Saved entries
=== Section Start ===
/-- The temperature of a cell (08 R273): mapped inputs, else the module's VALID ones, else held; and whether it fell back. -/
def cellTemp (r : ModRec) (map : Nat × Nat) (held : Int) : Int × Bool :=
  let at_ := fun t => r.temps.getD (t - 1) 0
  let own := [map.1, map.2].filter (fun t => decide (0 < t) && tempOk (r.valid.getD (15 + t) 6))
  let all := (span 1 8).filter (fun t => r.valid.getD (15 + t) 6 == 0)
  let mean : List Nat → Int := fun l => rndDiv ((l.map at_).foldl (· + ·) 0) l.length
  if own ≠ [] then (mean own, false) else if all ≠ [] then (mean all, true) else (held, true)

/-- P in force in ns, for the bleed current (06 R202). -/
def Dev.perNs (d : Dev) : Nat := d.time.per

/-- The bleed current of cell `c` (0-15) by its latest slot (08 R269). -/
def Dev.bleedOf (d : Dev) (r : ModRec) (c : Nat) : Int :=
  if r.status.getLsbD (16 + c) then ieff d.topo.rbal d.topo.rsh (r.cells.getD c 0) d.perNs else 0

/-- A module whose identity keeps it out of the reductions (08 R274). -/
def Dev.outside (d : Dev) (n h : Nat) : Bool := !d.authentic n h

/-- The inputs of cell `c` (0-15) of a module (08 R268, R273); a current that was INVALID or STALE at any instant since the last job
counts. -/
def Dev.cellIn (d : Dev) (v : View) (n h c : Nat) (held : Int) : CellIn :=
  let r := v.modRec n h
  let l := FMap.get (fun _ => []) d.cnpy.insts n
  let m := meanCurrent l
  let code := r.valid.getD c 6
  let ic := fun (k : Nat) => (newInsts l).any (fun x => x.2.2 == k)
  let t := cellTemp r (d.topo.cellTemp.getD c (0, 0)) held
  { dt := m.2, i := satVal (m.1 - d.bleedOf r c), ibad := ic 5, istale := ic 2,
    vm := if code = 0 then some (voltOf (r.cells.getD c 0), false) else if code = 4 then some (voltOf (r.cells.getD c 0), true) else none,
    t := t.1, tfb := t.2, authx := d.outside n h }

/-- Rings in the topology (08 R265). -/
def Dev.ringsOn (d : Dev) : List Nat := (List.range d.rings).filter (fun n => d.portEn n)

/-- MEM.STAT.ARINGS (15 R512). -/
def Dev.arings (d : Dev) : Nat := d.fld A.memStat 23 18

/-- Rings that Canopy works on: those in the topology below ARINGS (08 R265, 15 R513). -/
def Dev.ringsIn (d : Dev) : List Nat := d.ringsOn.filter (fun n => decide (n < d.arings))

/-- Hops of a ring. -/
def Dev.hopsOf (d : Dev) (n : Nat) : List Nat := span 1 (d.ringL n)

/-- The SRAM address of a slot in a page (08 R277). -/
def slotAddr (k j : Nat) : Nat := (if k = 0 then 0x00800000 else 0x00E00000) + 128 * j

/-- A chemistry set whose table memory reads with an uncorrectable error (08 R290, R295). -/
def Dev.tablesBad (d : Dev) (set : Nat) : Bool := FMap.get (fun _ => false) d.cnpy.tblBad set

/-- The confirmed slot of a cell, or its chemistry set's table memory, reads with an uncorrectable error (08 R295, 15 R508). An error in
a set's tables touches every cell of the set (DEDUCED, log entry 173). -/
def Dev.slotBad (d : Dev) (j : Nat) : Bool :=
  d.poisoned (slotAddr d.cnpy.conf j) 128 || d.tablesBad (d.ringCfgOf (j / 1024)).chemSet

/-- What a scan job gathers. -/
structure JobAcc where
  page : FMap Slot
  rej : Nat := 0
  reinit : Nat := 0
  inits : List Nat := []
  bad : List Nat := []

/-- One cell of the job: reads `old`, writes the accumulator's page. -/
def Dev.cellJob (d : Dev) (v : View) (old : FMap Slot) (n h : Nat) (c : Nat) (a : JobAcc) : JobAcc :=
  let j := 1024 * n + 16 * (h - 1) + c
  let x := slotOf old j
  if d.slotBad j then
    { a with page := FMap.set (fun _ => {}) a.page j (x.eccJob v.hdr.scan (d.outside n h)), bad := a.bad ++ [j] }
  else
  let o := x.job (d.chemOf n) (d.setRep n) (d.ringCfgOf n).chemSet v.hdr.scan (d.cellIn v n h c x.tcell)
  { page := FMap.set (fun _ => {}) a.page j o.slot, rej := a.rej + b2n o.rej, reinit := a.reinit + b2n o.reinit,
    inits := if o.initOcv && !(a.inits.contains n) then a.inits ++ [n] else a.inits, bad := a.bad }

/-- Every cell of the block (08 R265, R272): from the confirmed page into the other one. -/
def Dev.jobCells (d : Dev) (v : View) : JobAcc :=
  let old := d.cnpy.page d.cnpy.conf
  foldOver d.ringsIn (fun n a => foldOver (d.hopsOf n) (fun h a => foldOver (List.range 16) (fun c a => d.cellJob v old n h c a) a) a)
    { page := d.cnpy.page (1 - d.cnpy.conf) }

/-- The slots of a string with their cell numbers. -/
def Dev.strSlots (d : Dev) (page : FMap Slot) (n : Nat) : List (Nat × Slot) :=
  (List.range (16 * d.ringL n)).map (fun k => (k, slotOf page (1024 * n + k)))

/-- A slot contributes to the reductions (08 R278). -/
def Slot.counts (x : Slot) : Bool := x.flags.bit 0 && !x.flags.bit 13

/-- The extreme of a list by its Z, ties to the first. -/
def bestZ (lt : Int → Int → Bool) (l : List (Nat × Slot)) : Option (Nat × Slot) :=
  match l with
  | [] => none
  | a :: rest => some (rest.foldl (fun b x => if lt x.2.z b.2.z then x else b) a)

/-- A string reduction record (08 R278). With NCELL = 0 the six limits are 0, and COUNTS counts every cell of the string, contributing or not
(DESIGN CHOICE, log entry 195: R278 is silent on both). -/
def Dev.reduce (d : Dev) (page : FMap Slot) (scan n : Nat) : StrRec :=
  let all := d.strSlots page n
  let l := all.filter (fun p => p.2.counts)
  let lo := bestZ (fun a b => decide (a < b)) l
  let hi := bestZ (fun a b => decide (b < a)) l
  let minOf := fun k => (l.map (fun p => p.2.lims.getD k 0)).foldl min ((l.head?.map (fun p => p.2.lims.getD k 0)).getD 0)
  { scan := scan, ncell := l.length, zmin := (lo.map (fun p => p.2.z)).getD 0, zmax := (hi.map (fun p => p.2.z)).getD 0,
    jz := match lo, hi with | some a, some b => b.1 * 65536 + a.1 | _, _ => 0xFFFFFFFF,
    qsum := l.foldl (fun s p => s + p.2.qeff) 0, qzsum := l.foldl (fun s p => s + rnd (p.2.qeff * p.2.z) 30) 0,
    lmin := (List.range 6).map minOf,
    rej := (all.filter (fun p => p.2.flags.bit 3)).length, noupd := (all.filter (fun p => p.2.flags.bit 2)).length }

/-- Cell indices that the job writes, in ascending order. -/
def Dev.jobCellsOf (d : Dev) : List Nat := d.ringsIn.flatMap (fun n => (List.range (16 * d.ringL n)).map (fun k => 1024 * n + k))

/-- The output signature (08 R287). -/
def Dev.signature (d : Dev) (page : FMap Slot) (recs : FMap StrRec) : List Nat :=
  let js := d.jobCellsOf
  let lane := fun m => crc32c ((js.filter (fun j => j % d.lanes == m)).flatMap (fun j => (slotWords (slotOf page j)).flatMap (leBytes 4)))
  sha256 ((List.range d.lanes).flatMap (fun m => leBytes 4 (lane m))
    ++ d.ringsIn.flatMap (fun n => (strRecWords (FMap.get (fun _ => {}) recs n)).flatMap (leBytes 4)))

/-- Temperature fallback of a module's cells, with event 197 at a change (08 R296). -/
def Dev.noteTfb (page : FMap Slot) (n h : Nat) (d : Dev) : Dev :=
  let k := 64 * n + h - 1
  let b := (List.range 16).any (fun c => (slotOf page (1024 * n + 16 * (h - 1) + c)).flags.bit 5)
  let old := FMap.get (fun _ => false) d.cnpy.tfb k
  ({ d with cnpy := { d.cnpy with tfb := FMap.set (fun _ => false) d.cnpy.tfb k b } }).raiseIf (!(b == old)) 197 n

/-- Add `k` to CNPY.REJ or CNPY.REINIT (08 R300). -/
def Dev.bumpBy (k ctr ovf bit : Nat) (d : Dev) : Dev := foldOver (List.range k) (fun _ d => d.bump ctr ovf bit) d

/-- The scan job's results (08 R272-R278, R287): working page, records, signature. A repeated job writes them again and counts nothing: the
counters and event 193 come once a scan (R274). -/
def Dev.runScanJob (d : Dev) (v : View) : Dev :=
  let a := d.jobCells v
  let recs := d.ringsIn.foldl (fun m n => FMap.set (fun _ => {}) m n (d.reduce a.page v.hdr.scan n)) ([] : FMap StrRec)
  let c := d.cnpy
  let c := if c.conf = 0 then { c with page1 := a.page } else { c with page0 := a.page }
  let sig := d.signature a.page recs
  let d := { d with cnpy := { c with recW := recs, sig := sig, wrote := true } }
  let d := foldOver a.bad (fun j d => (d.uncorrectable (slotAddr c.conf j)).raise 194 (j / 1024)) d
  let d := foldOver d.ringsIn (fun n d => d.cleanPoison (slotAddr (1 - c.conf) (1024 * n)) (2048 * d.ringL n)) d
  let d := if c.wrote then d else
    ((d.bumpBy a.rej A.cnpyRej A.cnpyOvf 0).bumpBy a.reinit A.cnpyReinit A.cnpyOvf 1).raiseIf (decide (0 < a.reinit)) 193 0
  let d := foldOver a.inits (fun n d => if (d.str n).initEvt then d else (d.setStr n (fun x => { x with initEvt := true })).raise 201 n) d
  foldOver d.ringsIn (fun n d => foldOver (d.hopsOf n) (fun h d => d.noteTfb a.page n h) d) d

/-- The scan whose instant froze a hop's capture (09 R320). -/
def Dev.frzOf (d : Dev) (n h : Nat) : Nat := FMap.get (fun _ => (d.str n).frz) d.cnpy.frzHop (64 * n + h - 1)

/-- Reference cells of frozen strings at the freeze instant (09 R324). -/
def Dev.keepFrozen (scan : Nat) (d : Dev) : Dev :=
  let page := d.cnpy.page d.cnpy.conf
  let add := fun n (m : FMap (Int × Int)) =>
    foldOver ((d.hopsOf n).filter (fun h => d.frzOf n h == scan)) (fun h m =>
      let x := slotOf page (1024 * n + 16 * (h - 1) + (FMap.get (fun _ => []) d.cnpy.refs n).getD (h - 1) 0 % 16)
      FMap.set (fun _ => (0, 0)) m (64 * n + h - 1) (x.z, x.tcell)) m
  { d with cnpy := { d.cnpy with frzZ := foldOver (d.ringsOn.filter (fun n => (d.str n).frozen)) add d.cnpy.frzZ } }

/-- The written page becomes confirmed (08 R278, R286). -/
def Dev.confirm (scan : Nat) (d : Dev) : Dev :=
  let c := d.cnpy
  let keep := c.insts.map (fun p => (p.1, p.2.drop (p.2.length - 1)))
  let d := { d with cnpy := { c with conf := 1 - c.conf, rec2 := c.rec1, rec1 := c.rec0, rec0 := c.recW, insts := keep, wrote := false, job := none,
                                     repeated := false } }
  (d.setReg A.cnpyConf (BitVec.ofNat 32 scan)).keepFrozen scan

/-- The newest view. -/
def Dev.view0 (d : Dev) : View := (d.acq.view 0).getD {}

/-- The earliest start of the next scan job (08 R282): tick 0 of the running scan while that is to come, else of the next one, whose
instant a stretch may bring forward when it ends (01 R27). -/
def Dev.nextJobT (d : Dev) : Nat :=
  let x := d.time
  let soon := if x.stretched then min x.next (max (x.inst + d.runPeriod) (x.now + x.off + 10000)) else x.next
  if x.now < x.inst + 1170000 then x.inst + 1170000 else soon + 1170000

/-- The worst-case time of a task's job ends before that: a lane cycle takes 2.5 ns, at half clock 5 ns (08 R284-R285). -/
def Dev.jobFits (d : Dev) (j : EstJob) : Bool :=
  !d.time.scanning || decide (2 * d.time.now + (estNeeds j.desc).2 * (if d.canopyHalf then 10 else 5) < 2 * d.nextJobT)

/-- EST_JOB_START (R77): pairs alternate, each in issue order; none while a scan job or another job runs, and none that may still run when
the next scan job starts. -/
def execEstJobStart (s : State) : Out :=
  let c := s.dev.cnpy
  let pick := fun (q : EstQ) => q.jobs.find? (fun j => j.st == 0)
  let first := if c.turn then 1 else 0
  let q := fun p => if p = 0 then c.q0 else c.q1
  let go := fun p (j : EstJob) => Dev.setEstQ p (fun z => { z with jobs := z.jobs.map (fun x => if x.handle == j.handle then { x with st := 1 } else x) })
    { s.dev with cnpy := { c with running := some (p, j.handle), turn := decide (p = 0) } }
  let try_ := fun p (j : EstJob) => if s.dev.jobFits j then go p j else s.dev
  let d := if c.job.isSome ∨ c.running.isSome then s.dev else
    match pick (q first), pick (q (1 - first)) with
    | some j, _ => try_ first j
    | none, some j => try_ (1 - first) j
    | none, none => s.dev
  .next { s with dev := d }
=== Section End ===
# Required action:
Collect every line from the records above that contains the word "JobAcc".

# Written solution:
structure JobAcc where
def Dev.cellJob (d : Dev) (v : View) (old : FMap Slot) (n h : Nat) (c : Nat) (a : JobAcc) : JobAcc :=
def Dev.jobCells (d : Dev) (v : View) : JobAcc :=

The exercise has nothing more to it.